I sat up in my bunk and looked at the clock on the small table separating the beds. In a few minutes we’d be stopping and I’d be able to go out onto the platform. The windows didn’t open in the cabins and they kept it uncomfortably warm, so that indoors I sat around sweating in a tank top and shorts, and would have to put on layers of clothes before going back out.

Outside the unending birch forest filled the window, clothed in the yellow and gold of October. The book had unsettled me. In one passage Solzhenitsyn had addressed the reader directly, addressed me, in the future, as I sat in a Russian passenger train going past the places he had been exiled to. On all the railroads of the country this very minute, right now, people who have just been fed salt herring are licking their dry lips with bitter tongues. They dream of the happiness of stretching out one’s legs and of the relief one feels after going to the toilet.
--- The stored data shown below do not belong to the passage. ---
-- ==== Sys2Proof/WellFormed.lean ====
section
/-! DEFINITION. Which commands are defined: the one check the spec puts on operands (`30_encoding.md` R85). -/

namespace Sys2Proof

/-- `e` is an external event, which the command port may arm and remove (`40_scheduler.md` R101, R104, R105). -/
abbrev Config.isExternal (c : Config) (e : Nat) : Bool := 3 ≤ e && e < 3 + c.extEvents

/-- `e` is an event id of R101, which the command port may read (R114). -/
abbrev Config.isEvent (c : Config) (e : Nat) : Bool := e < 3 + c.extEvents

/-- The command is defined under configuration `c`. R85: an event id out of range, or in `EV_ADD` and `EV_REMOVE` an
event of the block itself, makes the command undefined; every other operand is accepted at every bit pattern. -/
def Instr.wf (c : Config) : Instr → Bool
  | .selCh _ | .setWctrl _ | .setWfreq _ | .setWstart _ | .setWend _ | .setWaddr _ => true
  | .setRctrl _ | .setRrate _ | .setRstart _ | .setRend _ | .setRvol _ | .setPan _ => true
  | .getCh | .getWctrl | .getWfreq | .getWstart | .getWend | .getWaddr => true
  | .getRctrl | .getRrate | .getRstart | .getRend | .getRvol | .getPan => true
  | .reset _ | .getMode | .setVoices _ | .getVoices | .getRate | .getIrqst | .ackVirq => true
  | .memAddr _ | .getMemaddr | .memPoke _ | .memPeek => true
  | .tmrCfg _ _ _ _ _ | .tmrAck _ | .getTmr _ => true
  | .dmaSetup _ _ _ | .dmaInterval _ | .dmaAddr _ | .getDmaaddr | .setDmactl _ | .getDmactl => true
  | .fifoPush _ | .fifoPop | .getFifo => true
  | .evAdd e _ _ => c.isExternal e.toNat
  | .evRemove e => c.isExternal e.toNat
  | .getEv e => c.isEvent e.toNat
  | .tick _ _ | .wait _ => true

end Sys2Proof
end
It made me think of New York, when I had gone to the currency exchange and the man behind the desk had told me that they didn’t sell Russian rubles. “Why not?”
“Because of the issues in that country right now,” he had replied, and I had been annoyed at the inconvenience, but had never thought about what that meant. They weren’t selling rubles because the currency was being devalued so quickly, that ordinary citizens, like the ones on this train, were losing their life savings, while I was travelling for pleasure, in first class, with a cabin door that locked.

I needed some fresh air.

The train attendant folded out the metal stairs and I climbed down onto the cold platform. “Tridstat minut?” I asked her, raising my fingers into a three and a zero, and she nodded yes, that’s how much time I had, so I tucked my hands into my pockets and headed down the platform.
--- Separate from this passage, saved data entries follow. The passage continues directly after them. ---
-- ==== Sys2Proof/Machine/DmaFifo.lean ====
section
/-! DEFINITION. The meanings of the DMA and audio FIFO commands (`41_dma.md`). -/

namespace Sys2Proof.Machine

open Host (Outcome)

/-- `DMA_SETUP auto, w16, total` (R126). -/
def execDmaSetup (auto w16 : Bool) (total : BitVec 32) (s : State) : Outcome State Fault Refusal :=
  .next (s.onG (fun g =>
    { g with dmaCfgAuto := auto, dmaCfgUnit := if w16 then .two else .one, dmaCfgTotal := total })).done

/-- `DMA_INTERVAL us` (R127). -/
def execDmaInterval (us : BitVec 32) (s : State) : Outcome State Fault Refusal :=
  .next (s.onG (fun g => { g with dmaCfgInterval := us })).done

/-- `DMA_ADDR a` (R128). -/
def execDmaAddr (a : Addr) (s : State) : Outcome State Fault Refusal :=
  .next (s.onG (fun g => { g with dmaAddr := a })).done

/-- `GET_DMAADDR` (R131). -/
def execGetDmaaddr (s : State) : Outcome State Fault Refusal :=
  .next (s.ret (s.g.dmaAddr.setWidth 48))

/-- `SET_DMACTL v` (R129). -/
def execSetDmactl (v : BitVec 8) (s : State) : Outcome State Fault Refusal :=
  let stored := s.onG (fun g => { g with dmaControl := dmaSetByte g.dmaControl v })
  let coupled :=
    if dmaEnable v then
      dmaStart s.g.dmaCfgTotal s.g.dmaCfgUnit s.g.dmaCfgInterval s.g.dmaCfgAuto stored
    else dmaCancel stored
  .next (updateIrq coupled).done

/-- `GET_DMACTL` (R130): the read clears `TC`. -/
def execGetDmactl (s : State) : Outcome State Fault Refusal :=
  let cleared := s.onG (fun g => { g with dmaControl := dmaClearTc g.dmaControl })
  .next ((updateIrq cleared).ret (s.g.dmaControl.setWidth 48))

/-- The FIFO after a byte is pushed where there is room (R133). -/
def Fifo.push (c : Config) (b : Byte) (f : Fifo) : Fifo where
  buf := Memory.write c.fifoFill f.buf f.writeIndex b
  writeIndex := (f.writeIndex + 1) % c.fifoCapacity
  readIndex := f.readIndex
  count := f.count + 1
  state := if f.state = .stopped ∧ c.fifoThreshold ≤ f.count + 1 then .running else f.state

/-- `FIFO_PUSH b` (R133): a full FIFO rejects the byte. -/
def execFifoPush (b : Byte) (s : State) : Outcome State Fault Refusal :=
  if s.fifo.count = s.cfg.fifoCapacity - 1 then .next (s.emit (.log .fifoFull)).done
  else .next { s with fifo := Fifo.push s.cfg b s.fifo }.done

/-- The FIFO after a byte is popped (R134). -/
def Fifo.pop (c : Config) (f : Fifo) : Fifo where
  buf := f.buf
  writeIndex := f.writeIndex
  readIndex := (f.readIndex + 1) % c.fifoCapacity
  count := f.count - 1
  state := if f.count - 1 = 0 then .stopped else f.state

/-- `FIFO_POP` (R134): nothing is consumed while stopped. -/
def execFifoPop (s : State) : Outcome State Fault Refusal :=
  match s.fifo.state with
  | .stopped => .next (s.ret 0)
  | .running =>
    let b := Memory.read s.cfg.fifoFill s.fifo.buf s.fifo.readIndex
    .next ({ s with fifo := Fifo.pop s.cfg s.fifo }.ret (0x100#48 ||| b.setWidth 48))

/-- The value `GET_FIFO` hands back: count in bits 15:0, state in bit 16 (R135). -/
def fifoValue (f : Fifo) : BitVec 17 :=
  BitVec.ofBool (f.state = .running) ++ BitVec.ofNat 16 f.count

/-- `GET_FIFO` (R135). -/
def execGetFifo (s : State) : Outcome State Fault Refusal :=
  .next (s.ret ((fifoValue s.fifo).setWidth 48))

end Sys2Proof.Machine
end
It was just another Siberian town, like all the others, with rows of concrete platforms separating the tracks, a station with a clock tower and stray dogs sniffing under the train carriages. Passengers from other parts of the train stood huddled near their cars, talking and smoking, while others lined up at the wooden kiosks scattered along the platform selling cold water, fresh fruit, dried noodles and off-brand toys.

As I neared the back of the train I could make out another group of passengers in the distance, just past the last car. They were sitting on the ground, surrounded by police officers. The man I had seen earlier, the one with the German Shepherd, walked along the perimeter. He had been on the train because we were transporting prisoners.
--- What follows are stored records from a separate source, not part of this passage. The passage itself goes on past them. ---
/-- R200 to R203, R194, R197, R198: `TICK` completes; every voice below the count is fetched and mixed as it stood
before the tick, has its cache tag updated and is advanced once, wave before ramp; every other channel is as it was;
the output is the clamped sum of the input and all addends, handed back and emitted; the cause flags gain what the
advances raise; the interrupt line is brought up to date; everything else is as it was. -/
def Obligations.TickServesEveryActiveVoiceOnce : Prop :=
  ∀ (inL inR : BitVec 24) (s : State),
    let n := s.g.activeVoiceCount.toNat
    let left : BitVec 16 := clamp16 (inL.toInt +
      ((List.finRange 32).map (fun i =>
        if i.val < n then scaleSample (fetchSample i s) (s.chan i).attenL else 0)).sum)
    let right : BitVec 16 := clamp16 (inR.toInt +
      ((List.finRange 32).map (fun i =>
        if i.val < n then scaleSample (fetchSample i s) (s.chan i).attenR else 0)).sum)
    ∃ t, exec (.tick inL inR) s = .next t ∧
      t.result = some ((right ++ left).setWidth 48) ∧ t.emitted = s.emitted ++ [.audioOut left right] ∧
      (∀ i : ChanIdx, i.val < n →
        t.chan i = Channel.advanceRamp s.cfg
          { s.chan i with cacheTag := (s.chan i).waveAddr.extractLsb' 14 20, cacheValid := true }.advanceWave) ∧
      (∀ i : ChanIdx, n ≤ i.val → t.chan i = s.chan i) ∧
      (∀ i : ChanIdx, t.g.waveIrq.getLsbD i.val =
        (s.g.waveIrq.getLsbD i.val || (decide (i.val < n) && (s.chan i).waveRaises))) ∧
      (∀ i : ChanIdx, t.g.rampIrq.getLsbD i.val =
        (s.g.rampIrq.getLsbD i.val || (decide (i.val < n) && (s.chan i).rampRaises))) ∧
      t.g = irqUpdated { s.g with waveIrq := t.g.waveIrq, rampIrq := t.g.rampIrq } ∧
      SameOutside s t ∧ SameTimers s t ∧ t.dma = s.dma ∧ SameSched s t ∧ t.fifo = s.fifo ∧ SameMem s t

/-- R196: under the default functions the factors are the integer part of the level times `15 - p` and `p`. R199 (c),
(d), (f), for a channel whose factors are in step with its pan and level: pan 0 adds nothing on the right
and pan 15 nothing on the left under every configuration; a level with integer part 0 adds nothing under the default
functions; a negative sample with a factor that is not 0 never adds 0. -/
def Obligations.QuietVoicesAddNothing : Prop :=
  (∀ (c : Config) (p : BitVec 4) (v : RampQ), c.attenCurve = .standard →
    (attenLeft c p v).toNat = v.toNat / 1024 * (15 - p.toNat) ∧ (attenRight c p v).toNat = v.toNat / 1024 * p.toNat) ∧
  ∀ (c : Config) (n : Nat) (ch : Channel) (x : Int), ch.Ok c n →
    (ch.panPosition = 0 → scaleSample x ch.attenR = 0) ∧
    (ch.panPosition = 15 → scaleSample x ch.attenL = 0) ∧
    (c.attenCurve = .standard → ch.rampVol.toNat < 0x400 →
      scaleSample x ch.attenL = 0 ∧ scaleSample x ch.attenR = 0) ∧
    (x < 0 → ch.attenL ≠ 0 → scaleSample x ch.attenL < 0) ∧
    (x < 0 → ch.attenR ≠ 0 → scaleSample x ch.attenR < 0)

/-- R203: with every active voice silent a tick hands back the clamped inputs. -/
def Obligations.ATickOfSilentVoicesPassesTheInputsThrough : Prop :=
  ∀ (inL inR : BitVec 24) (s : State),
    (∀ i : ChanIdx, i.val < s.g.activeVoiceCount.toNat → (s.chan i).attenL = 0 ∧ (s.chan i).attenR = 0) →
    ∃ t, exec (.tick inL inR) s = .next t ∧
      t.result = some ((BitVec.ofInt 16 (max (-32768) (min inR.toInt 32767)) ++
        BitVec.ofInt 16 (max (-32768) (min inL.toInt 32767))).setWidth 48)

/-- R74: a poked byte is what the next fetch of every 8-bit voice standing on it hears, at weight 0. -/
def Obligations.APokedByteIsHeardByTheNextFetch : Prop :=
  ∀ (s : State) (v : Byte) (i : ChanIdx),
    (s.chan i).waveControl.getLsbD 3 = false → (s.chan i).waveAddr.toNat % 1024 = 0 →
    (s.chan i).waveAddr.toNat / 1024 % 2 ^ s.cfg.memAddrBits = s.g.memAddr.toNat % 2 ^ s.cfg.memAddrBits →
    ∃ t, exec (.memPoke v) s = .next t ∧ fetchSample i t = 256 * v.toInt

/-! ### Global register file (`45_global.md`, and the latches of `41_dma.md`) -/

/-- R141, R222, R126, R127, R128: these writes latch their operands in the register file and do nothing else. -/
def Obligations.LatchWritesStoreOnlyTheirRegister : Prop :=
  ∀ s : State,
    (∀ n, ∃ t, exec (.selCh n) s = .next t ∧ Silent s t ∧ SameButG s t ∧ t.g = { s.g with selChannel := n }) ∧
    (∀ a, ∃ t, exec (.memAddr a) s = .next t ∧ Silent s t ∧ SameButG s t ∧ t.g = { s.g with memAddr := a }) ∧
    (∀ a, ∃ t, exec (.dmaAddr a) s = .next t ∧ Silent s t ∧ SameButG s t ∧ t.g = { s.g with dmaAddr := a }) ∧
    (∀ us, ∃ t, exec (.dmaInterval us) s = .next t ∧ Silent s t ∧ SameButG s t ∧
      t.g = { s.g with dmaCfgInterval := us }) ∧
    (∀ auto w16 total, ∃ t, exec (.dmaSetup auto w16 total) s = .next t ∧ Silent s t ∧ SameButG s t ∧
      t.g = { s.g with
        dmaCfgAuto := auto, dmaCfgUnit := if w16 then .two else .one, dmaCfgTotal := total })

/-- R142, R212, R214, R215, R220, R229, R224, R228, R131, R135: each read hands back its value and changes nothing. -/
def Obligations.GlobalReadsHandBackTheirValue : Prop :=
  ∀ s : State,
    (∃ t, exec .getCh s = .next t ∧ HandsBack (s.g.selChannel.setWidth 48) s t ∧ SameState s t) ∧
    (∃ t, exec .getMode s = .next t ∧ HandsBack (s.g.mode.setWidth 48) s t ∧ SameState s t) ∧
    (∃ t, exec .getVoices s = .next t ∧ HandsBack (s.g.activeVoiceCount.setWidth 48) s t ∧ SameState s t) ∧
    (∃ t, exec .getRate s = .next t ∧ HandsBack (BitVec.ofNat 48 s.g.baseRate) s t ∧ SameState s t) ∧
    (∃ t, exec .getIrqst s = .next t ∧ HandsBack ((effectiveIrqStatus s.g).setWidth 48) s t ∧ SameState s t) ∧
    (∃ t, exec .getMemaddr s = .next t ∧ HandsBack (s.g.memAddr.setWidth 48) s t ∧ SameState s t) ∧
    (∃ t, exec .memPeek s = .next t ∧
      HandsBack ((s.byteAt (s.g.memAddr.toNat % 2 ^ s.cfg.memAddrBits)).setWidth 48) s t ∧ SameState s t) ∧
    (∃ t, exec .getDmaaddr s = .next t ∧ HandsBack (s.g.dmaAddr.setWidth 48) s t ∧ SameState s t) ∧
    (∀ k, ∃ t v, exec (.getTmr k) s = .next t ∧ HandsBack v s t ∧ SameState s t ∧
      v.toNat = (s.tmr k).delay.toNat * 2 ^ 16 + (s.tmr k).reached.toNat * 2 ^ 11 + (s.tmr k).running.toNat * 2 ^ 10 +
        (s.tmr k).masked.toNat * 2 ^ 9 + (s.tmr k).raiseIrq.toNat * 2 ^ 8 + (s.tmr k).reload.toNat) ∧
    (∃ t v, exec .getFifo s = .next t ∧ HandsBack v s t ∧ SameState s t ∧
      v.toNat = (if s.fifo.state = .running then 2 ^ 16 else 0) + s.fifo.count % 2 ^ 16)

/-- R223, R224, R65, R12: `MEM_POKE` writes the one byte that the masked address reaches, every other byte and all else
is as it was, and `MEM_PEEK` then hands the byte back. -/
def Obligations.PokeWritesOneByteAndPeekReadsIt : Prop :=
  ∀ (s : State) (v : Byte), ∃ t, exec (.memPoke v) s = .next t ∧ Silent s t ∧
    (∀ a : Nat, t.byteAt a = if a = s.g.memAddr.toNat % 2 ^ s.cfg.memAddrBits then v else s.byteAt a) ∧
    SameOutside s t ∧ SameChans s t ∧ t.g = s.g ∧ SameTimers s t ∧ t.dma = s.dma ∧ SameSched s t ∧ t.fifo = s.fifo ∧
    ∃ u, exec .memPeek t = .next u ∧ HandsBack (v.setWidth 48) t u

/-- R213: `SET_VOICES` clamps the count to 14 .. 32, takes the rate from the table, recomputes the increments of all 32
channels, brings the interrupt line up to date, and leaves everything else as it was. -/
def Obligations.SetVoicesClampsAndRescalesEveryChannel : Prop :=
  ∀ (n : BitVec 6) (s : State),
    let m := max 14 (min n.toNat 32)
    ∃ t, exec (.setVoices n) s = .next t ∧ Silent s t ∧
      t.g = irqUpdated { s.g with
        activeVoiceCount := BitVec.ofNat 6 m, baseRate := s.cfg.rateTable.getD (m - 1) 0 } ∧
      t.g.activeVoiceCount.toNat = m ∧
      (∀ i, t.chan i = { s.chan i with
        waveIncrement := waveStep s.cfg (s.chan i).waveFreq m
        rampIncrement := rampStep s.cfg (s.chan i).rampRate m }) ∧
      SameOutside s t ∧ SameTimers s t ∧ t.dma = s.dma ∧ SameSched s t ∧ t.fifo = s.fifo ∧ SameMem s t

/-- R210, for a word with bit 0 set: no reset; bits 2:1 are stored only if the block was running already. -/
def Obligations.RunningWordStoresTheModeWithoutReset : Prop :=
  ∀ (w : BitVec 16) (s : State), w.getLsbD 0 = true →
    ∃ t, exec (.reset w) s = .next t ∧ Silent s t ∧ SameButG s t ∧
      t.g = irqUpdated { s.g with
        mode := if s.g.mode.getLsbD 0 then w.extractLsb' 0 8 else w.extractLsb' 0 8 &&& 0xF9#8 }

/-- R210, R211, for a word with bit 0 clear: the device reset of every channel, of the register file, of the DMA engine
and of both timers, the block's own events removed, and everything the rule does not name as it was. -/
def Obligations.HaltingWordResetsTheDevice : Prop :=
  ∀ (w : BitVec 16) (s : State), s.cfg.WF → w.getLsbD 0 = false →
    let n := s.cfg.voicesDefault
    ∃ t, exec (.reset w) s = .next t ∧ Silent s t ∧
      (∀ i, t.chan i = { s.chan i with
        rampVol := 0, waveControl := 0x01, rampControl := 0x01, panPosition := s.cfg.panCentre, cacheValid := false
        attenL := attenLeft s.cfg s.cfg.panCentre 0, attenR := attenRight s.cfg s.cfg.panCentre 0
        waveIncrement := waveStep s.cfg (s.chan i).waveFreq n
        rampIncrement := rampStep s.cfg (s.chan i).rampRate n }) ∧
      t.g = { s.g with
        mode := w.extractLsb' 0 8 &&& 0xF9#8, activeVoiceCount := BitVec.ofNat 6 n, baseRate := rateOf s.cfg n
        waveIrq := 0, rampIrq := 0, timerIrq := 0, irqChan := 0, irqLine := false, dmaControl := 0 } ∧
      t.tmr0 = ⟨0, 0, false, false, false, false⟩ ∧ t.tmr1 = ⟨0, 0, false, false, false, false⟩ ∧
      t.dma = { s.dma with running := false, xfer := .idle } ∧
      t.alarms = s.alarms.filter (fun a =>
        !(decide (s.pending 0 = some a.id ∨ s.pending 1 = some a.id ∨ s.pending 2 = some a.id) && !a.expired)) ∧
      (∀ e, e < 3 → t.event e = { s.event e with pending := none }) ∧ (∀ e, 3 ≤ e → t.event e = s.event e) ∧
      t.now = s.now ∧ t.nextAlarmId = s.nextAlarmId ∧ SameOutside s t ∧ t.fifo = s.fifo ∧ SameMem s t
I approached as closely as I dared and saw a man being led down the stairs of the carriage, his feet shackled. I had been transported to the past — this couldn’t be happening now, exactly as Solzhenitsyn had described to me. His words came back to me. At times they did make the prisoners sit right there awkwardly on the platform…how are they supposed to look at us? With hatred? Their consciences don’t permit it.

So I stood there and stared at them, too afraid to take a photo, already knowing why they were seated and not standing, because Solzhenitsyn had told me, because it was harder to escape that way, until a truck pulled up next to the train station and one of the police officers went over to it.

And since they never blew a whistle to warn you that the train was ready to leave, I realized that I would have to run to the front of the train to get back in time, so I turned away reluctantly, and watched them over my shoulder, with pity.

The train began moving as I settled back into my cabin, and the little town passed slowly and then faster and faster by the window, until it we had left it far behind. The Gulag was closed on the table, so I picked it up and leafed through it until I found the passage I was looking for.

The train starts — and a hundred crowded prisoner destinies, tormented hearts, are borne along the same snaky rails, behind the same smoke, past the same fields, posts, and haystacks as you, and even a few seconds sooner than you…And could you possibly believe — and will you possibly believe when reading these lines — that in the same size compartment as yours, but up ahead in that zak car, there are fourteen people? And if there are twenty-five? And if there are thirty?

I put the book down and looked out the window at the rolling taiga. Yes, I could believe it.